Creating architectural concepts
“I’m kind of an unbearable person,” says Boutros wryly at one point during his meeting with HOME Magazine. “Perfectionist and a nightmare for the people I work with,” he continues with a lighthearted laugh. About sixteen people work full time for Boutros who has his office space in the heart of Ashrafieh. His workspace reflects his signature style—a touch of classical opulence mixed with more minimalist modernity.
When Boutros takes on an interior design project he goes beyond the surface. “I aim to create an architectural concept. It has to be very clear with correct proportions while the space is empty,” he explains. “So later, even once you remove all the furniture and the art, it speaks.”
Boutros pays painstaking attention to details, whether it’s the materials, lighting or the layout of the space itself. With new residential spaces on the market becoming smaller with lower ceilings, he believes smart use of space is essential. This means everything he brings to the space has to be functional and sculptural at the same time.
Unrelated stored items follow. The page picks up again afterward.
-- ==== Sys2Proof/Laws/Step.lean ====
section
/-! SUPPORT. What a step of the machine can do, said once, and runs of steps through a micro-program. -/

namespace Sys2Proof.Machine

open Sys2Proof Sys2Proof.Safety

/-! ## One step -/

/-- A block with an operation in progress takes that operation's step (R120). -/
theorem step_operation {s : State} {o : OpKind} (hf : s.fault = none) (hr : s.refused = false) (ho : s.op = some o) :
    step s = .next (operationStep Config.b2040 o s) := by
  simp [step, fetch, hf, hr, ho]

/-- The micro-op at `upc` (R25, R123). -/
theorem operationStep_microOp {c : Config} {s : State} {o : OpKind} {m : MicroOp}
    (h : (mprog c o s.opnd)[s.upc]? = some m) : operationStep c o s = microOp c m s := by
  simp [operationStep, h]

/-- Past the last micro-op the operation completes (R121). -/
theorem operationStep_complete {c : Config} {s : State} {o : OpKind}
    (h : (mprog c o s.opnd)[s.upc]? = none) : operationStep c o s = complete o s := by
  simp [operationStep, h]

/-- A ready block with a request takes it (R71). -/
theorem step_request {s : State} {r : Request} {rest : List Request} {i : Instr} (hs : s.ready = true)
    (hr : s.refused = false) (hi : s.inbox = r :: rest)
    (hd : decodeRequest Config.b2040 r.word r.stream = .instr i) : step s = exec i { s with inbox := rest } := by
  obtain ⟨ho, hf⟩ := (State.ready_iff s).1 hs
  simp [step, fetch, hf, hr, ho, hi, fetchRequest, hd]

/-- Everything a step that answers a next state can be: the step of the operation in progress, waiting, or a request. -/
theorem step_cases {s t : State} (h : step s = .next t) :
    s.fault = none ∧ s.refused = false ∧
    ((∃ o, s.op = some o ∧ t = operationStep Config.b2040 o s) ∨
     (s.op = none ∧ t = s.elapse 1) ∨
     (s.op = none ∧ ∃ r rest i, s.inbox = r :: rest ∧ decodeRequest Config.b2040 r.word r.stream = .instr i ∧
       exec i { s with inbox := rest } = .next t)) := by
  unfold step fetch at h
  cases hf : s.fault with
  | some r => simp [hf] at h
  | none =>
    cases hr : s.refused with
    | true => simp [hf, hr] at h
    | false =>
      refine ⟨rfl, rfl, ?_⟩
      cases ho : s.op with
      | some o =>
        simp only [hf, hr, ho, Bool.false_eq_true, if_false, Host.Outcome.next.injEq] at h
        exact .inl ⟨o, rfl, h.symm⟩
      | none =>
        simp only [hf, hr, ho, Bool.false_eq_true, if_false] at h
        cases hi : s.inbox with
        | nil =>
          simp only [hi, fetchRequest, Host.Outcome.next.injEq] at h
          exact .inr (.inl ⟨rfl, h.symm⟩)
        | cons r rest =>
          cases hd : decodeRequest Config.b2040 r.word r.stream with
          | instr i =>
            simp only [hi, fetchRequest, hd] at h
            exact .inr (.inr ⟨rfl, r, rest, i, rfl, hd, h⟩)
          | incomplete =>
            simp only [hi, fetchRequest, hd, Host.Outcome.next.injEq] at h
            exact .inr (.inl ⟨rfl, h.symm⟩)
          | rejected e => simp [hi, fetchRequest, hd] at h

/-- Everything a step of an operation in progress can do: a micro-op completes; it holds; it raises a fatal exception; the
operation completes (R121 to R125, R131). -/
theorem operationStep_cases (c : Config) (o : OpKind) (s : State) :
    (∃ m, (mprog c o s.opnd)[s.upc]? = some m ∧ Lets s.move m ∧ operationStep c o s = afterMicroOps [m] s) ∨
    ((mprog c o s.opnd)[s.upc]? = some .waitBusy ∧ s.move.busy = true ∧
      (s.move.timeout && c.busyTimeout.isSome) = false ∧ operationStep c o s = s.elapse 1) ∨
    (∃ b, (mprog c o s.opnd)[s.upc]? = some (.tx b) ∧ s.move.txFault = true ∧
      operationStep c o s = (raiseFatal .busFault s).elapse 1) ∨
    ((mprog c o s.opnd)[s.upc]? = some .waitBusy ∧ s.move.busy = true ∧
      (s.move.timeout && c.busyTimeout.isSome) = true ∧
      operationStep c o s = (raiseFatal .protocolTimeout s).elapse 1) ∨
    ((mprog c o s.opnd)[s.upc]? = none ∧ operationStep c o s = complete o s) := by
  cases h : (mprog c o s.opnd)[s.upc]? with
  | none => exact .inr (.inr (.inr (.inr ⟨rfl, operationStep_complete h⟩)))
  | some m =>
    rw [operationStep_microOp h]
    rcases microOp_cases c m s with ⟨h1, h2⟩ | ⟨rfl, h1, h2, h3⟩ | ⟨b, rfl, h1, h2⟩ | ⟨rfl, h1, h2, h3⟩
    · exact .inl ⟨m, rfl, h1, h2⟩
    · exact .inr (.inl ⟨rfl, h1, h2, h3⟩)
    · exact .inr (.inr (.inl ⟨b, rfl, h1, h2⟩))
    · exact .inr (.inr (.inr (.inl ⟨rfl, h1, h2, h3⟩)))

/-! ## Requests -/

/-- An immediate operation that answers a next state. -/
theorem immediate_next {f : State → State} {s t : State} (h : immediate f s = .next t) :
    s.ready = true ∧ t = (f s).elapse 1 := by
  unfold immediate at h
  split at h
  · exact ⟨‹_›, by simpa using h.symm⟩
  · cases h

/-- An acceptance that answers a next state (R120). -/
theorem accept_next {o : OpKind} {d : Operand} {s t : State} (h : accept o d s = .next t) :
    s.ready = true ∧ o.allowed s.st = true ∧
    t = { s with st := o.stAccepted s.st, op := some o, opnd := d, upc := 0 }.elapse 1 := by
  unfold accept at h
  split at h
  · split at h
    · exact ⟨‹_›, ‹_›, by simpa using h.symm⟩
    · cases h
  · cases h

/-- CT.OFF where it answers a next state (R130). -/
theorem execCtOff_next {s t : State} (h : execCtOff s = .next t) :
    s.ready = true ∧ s.st = .idle ∧ t = ({ s with st := .poweredOff }.respond .ok).elapse 1 := by
  unfold execCtOff at h
  split at h
  · split at h
    · exact ⟨‹_›, ‹_›, by simpa using h.symm⟩
    · cases h
  · cases h

/-- A bus command that answers a next state (R140). -/
theorem busCommand_next {c : Config} {r : Reg} {p : List Byte} {s t : State} (h : busCommand c r p s = .next t) :
    s.fault = none ∧ s.op ≠ none ∧ t = runMicroOps c (xact (c.addr r) p) s := by
  unfold busCommand at h
  cases hf : s.fault with
  | some f => simp [hf] at h
  | none =>
    cases ho : s.op with
    | none => simp [hf, ho] at h
    | some o => exact ⟨rfl, by simp, by simpa [hf, ho] using h.symm⟩

/-- The meaning of every bus command is the transaction of its register and payload (R141 to R155). -/
theorem exec_bus {i : Instr} {r : Reg} {p : List Byte} (h : i.busParts = some (r, p)) (s : State) :
    exec i s = busCommand Config.b2040 r p s := by
  cases i <;> simp only [Instr.busParts, Option.some.injEq, Prod.mk.injEq, reduceCtorEq] at h <;>
    (obtain ⟨rfl, rfl⟩ := h; rfl)

/-- No host operation is accepted while `ready` is false (R71, U8). -/
theorem exec_notReady {i : Instr} (hi : i.isHostOp = true) {s : State} (hs : s.ready = false) :
    exec i s = .refused .notReady := by
  cases i <;> first
    | (simp [Instr.isHostOp, Instr.busParts] at hi; done)
    | simp [exec, execFbWrite, execFbClear, execFbQuery, execDaPixel, execDaPush, execDaClearbuf, execCtReset, execCtInit,
        execCtSendframe, execCtCmd, execCtOff, immediate, accept, hs]

/-- The operation a controller request starts, with its operands (R72, R111). -/
def started (s : State) : Instr → Option (OpKind × Operand)
  | .daPush => some (.sendFrame, .frame (memFrame Config.b2040 s.fb))
  | .ctReset => some (.reset, .empty)
  | .ctInit => some (.init, .empty)
  | .ctSendframe frame => some (.sendFrame, .frame frame)
  | .ctCmd reg payload => some (.cmd, .command reg payload)
  | _ => none

/-- Everything a host operation that answers a next state can do: a pixel write; a clear; a query; an acceptance; CT.OFF
(R100 to R102, R110 to R112, R120, R130). -/
theorem exec_host_cases {i : Instr} (hi : i.isHostOp = true) {s t : State} (h : exec i s = .next t) :
    s.op = none ∧ s.fault = none ∧
    ((∃ x y b, (i = .fbWrite x y b ∨ ∃ col, i = .daPixel x y col ∧ b = Config.b2040.bitOf col) ∧
        t = (pixelWrite Config.b2040 x y b s).elapse 1) ∨
     ((i = .fbClear ∨ i = .daClearbuf) ∧ t = (clearAll Config.b2040 s).elapse 1) ∨
     (∃ x y, i = .fbQuery x y ∧ t = (pixelQuery Config.b2040 x y s).elapse 1) ∨
     (∃ o d, started s i = some (o, d) ∧ o.allowed s.st = true ∧
        t = { s with st := o.stAccepted s.st, op := some o, opnd := d, upc := 0 }.elapse 1) ∨
     (i = .ctOff ∧ s.st = .idle ∧ t = ({ s with st := .poweredOff }.respond .ok).elapse 1)) := by
  have himm : ∀ f, immediate f s = .next t → s.op = none ∧ s.fault = none ∧ t = (f s).elapse 1 := fun f h' =>
    have h1 := immediate_next h'
    have h2 := (State.ready_iff s).1 h1.1
    ⟨h2.1, h2.2, h1.2⟩
  have hacc : ∀ o d, accept o d s = .next t → s.op = none ∧ s.fault = none ∧ o.allowed s.st = true ∧
      t = { s with st := o.stAccepted s.st, op := some o, opnd := d, upc := 0 }.elapse 1 := fun o d h' =>
    have h1 := accept_next h'
    have h2 := (State.ready_iff s).1 h1.1
    ⟨h2.1, h2.2, h1.2⟩
  cases i with
  | fbWrite x y b => exact (himm _ h).imp id (.imp id fun e => .inl ⟨x, y, b, .inl rfl, e⟩)
  | daPixel x y col => exact (himm _ h).imp id (.imp id fun e => .inl ⟨x, y, _, .inr ⟨col, rfl, rfl⟩, e⟩)
  | fbClear => exact (himm _ h).imp id (.imp id fun e => .inr (.inl ⟨.inl rfl, e⟩))
  | daClearbuf => exact (himm _ h).imp id (.imp id fun e => .inr (.inl ⟨.inr rfl, e⟩))
  | fbQuery x y => exact (himm _ h).imp id (.imp id fun e => .inr (.inr (.inl ⟨x, y, rfl, e⟩)))
  | daPush => exact (hacc _ _ h).imp id (.imp id fun e => .inr (.inr (.inr (.inl ⟨_, _, rfl, e⟩))))
  | ctReset => exact (hacc _ _ h).imp id (.imp id fun e => .inr (.inr (.inr (.inl ⟨_, _, rfl, e⟩))))
  | ctInit => exact (hacc _ _ h).imp id (.imp id fun e => .inr (.inr (.inr (.inl ⟨_, _, rfl, e⟩))))
  | ctSendframe f => exact (hacc _ _ h).imp id (.imp id fun e => .inr (.inr (.inr (.inl ⟨_, _, rfl, e⟩))))
  | ctCmd r p => exact (hacc _ _ h).imp id (.imp id fun e => .inr (.inr (.inr (.inl ⟨_, _, rfl, e⟩))))
  | ctOff =>
    have h1 := execCtOff_next h
    have h2 := (State.ready_iff s).1 h1.1
    exact ⟨h2.1, h2.2, .inr (.inr (.inr (.inr ⟨rfl, h1.2⟩)))⟩
  | psr | pwr | pon | btst | pfs | tse | tcon | cdi | pll | pof | ptou | dtm2 | dsp | drf =>
    simp [Instr.isHostOp, Instr.busParts] at hi

/-- A step never takes a bus command as a request (R72). -/
theorem decodeRequest_isHostOp {c : Config} {w : Word} {stream : List Byte} {i : Instr}
    (h : decodeRequest c w stream = .instr i) : i.isHostOp = true := by
  unfold decodeRequest checkReserved withStream at h
  repeat' split at h
  all_goals first
    | (injection h with h; subst h; rfl)
    | cases h

/-! ## Runs -/

theorem run_zero (s : State) : run 0 s = .next s := rfl

theorem run_succ {s t : State} (h : step s = .next t) (n : Nat) :
    run (n + 1) s = run n t := by
  simp [run, h]

theorem run_succ_fault {s : State} {r : Fault} (h : step s = .fault r) (n : Nat) :
    run (n + 1) s = .fault r := by
  simp [run, h]

theorem run_succ_refused {s : State} {r : Refusal} (h : step s = .refused r) (n : Nat) :
    run (n + 1) s = .refused r := by
  simp [run, h]

theorem run_add {s t : State} {m : Nat} (h : run m s = .next t) (n : Nat) :
    run (m + n) s = run n t := by
  induction m generalizing s with
  | zero =>
    cases h
    rw [Nat.zero_add]
  | succ m ih =>
    cases hs : step s with
    | next u =>
      rw [run_succ hs] at h
      rw [Nat.add_right_comm, run_succ hs]
      exact ih h
    | fault r => rw [run_succ_fault hs] at h; cases h
    | refused r => rw [run_succ_refused hs] at h; cases h

/-- A stretch of the micro-program in progress that the environment lets complete takes one step a micro-op (R25, R61). -/
theorem run_microOps {s : State} {o : OpKind} {ops post : List MicroOp} (hf : s.fault = none) (hr : s.refused = false)
    (ho : s.op = some o) (hp : (mprog Config.b2040 o s.opnd).drop s.upc = ops ++ post)
    (h : ∀ k m, ops[k]? = some m → Lets (s.moveAt k) m) :
    run ops.length s = .next (afterMicroOps ops s) := by
  induction ops generalizing s with
  | nil => rw [afterMicroOps_nil]; rfl
  | cons m ms ih =>
    have hm : (mprog Config.b2040 o s.opnd)[s.upc]? = some m := by
      have := congrArg (·[0]?) hp
      simpa using this
    have hstep : step s = .next (afterMicroOps [m] s) := by
      rw [step_operation hf hr ho, operationStep_microOp hm, microOp_completes _ (h 0 m rfl)]
    rw [List.length_cons, run_succ hstep, afterMicroOps_cons m ms]
    refine ih (s := afterMicroOps [m] s) hf hr ho ?_ ?_
    · show (mprog Config.b2040 o s.opnd).drop (s.upc + 1) = _
      have := congrArg (List.drop 1) hp
      simpa [List.drop_drop] using this
    · intro k m' hk
      have := h (k + 1) m' (by simpa using hk)
      rwa [moveAt_afterMicroOps, List.length_singleton, Nat.add_comm]

end Sys2Proof.Machine
end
When working on a large project, such as a tower, Boutros steps in once the architect finishes. He then remodels the interior space to create the concept he has in mind, while respecting the proportions and balancing light. “Lighting is 40 percent of the success of the space,” he tells HOME. His other focus is to translate the personality and fantasy of his client into the space. So, what exactly does that mean? “Well, sometimes a client may not really know what he or she wants in the space,” he says. This is where Boutros probes deeper into the personality of his clients, applying a bit of psychology to understand what they like and don’t like. “I may provoke the client, or show the client alternatives in order to succeed in translating his or her true personality into the architectural space.”
“An interior space should tell you a story of the people who live there.”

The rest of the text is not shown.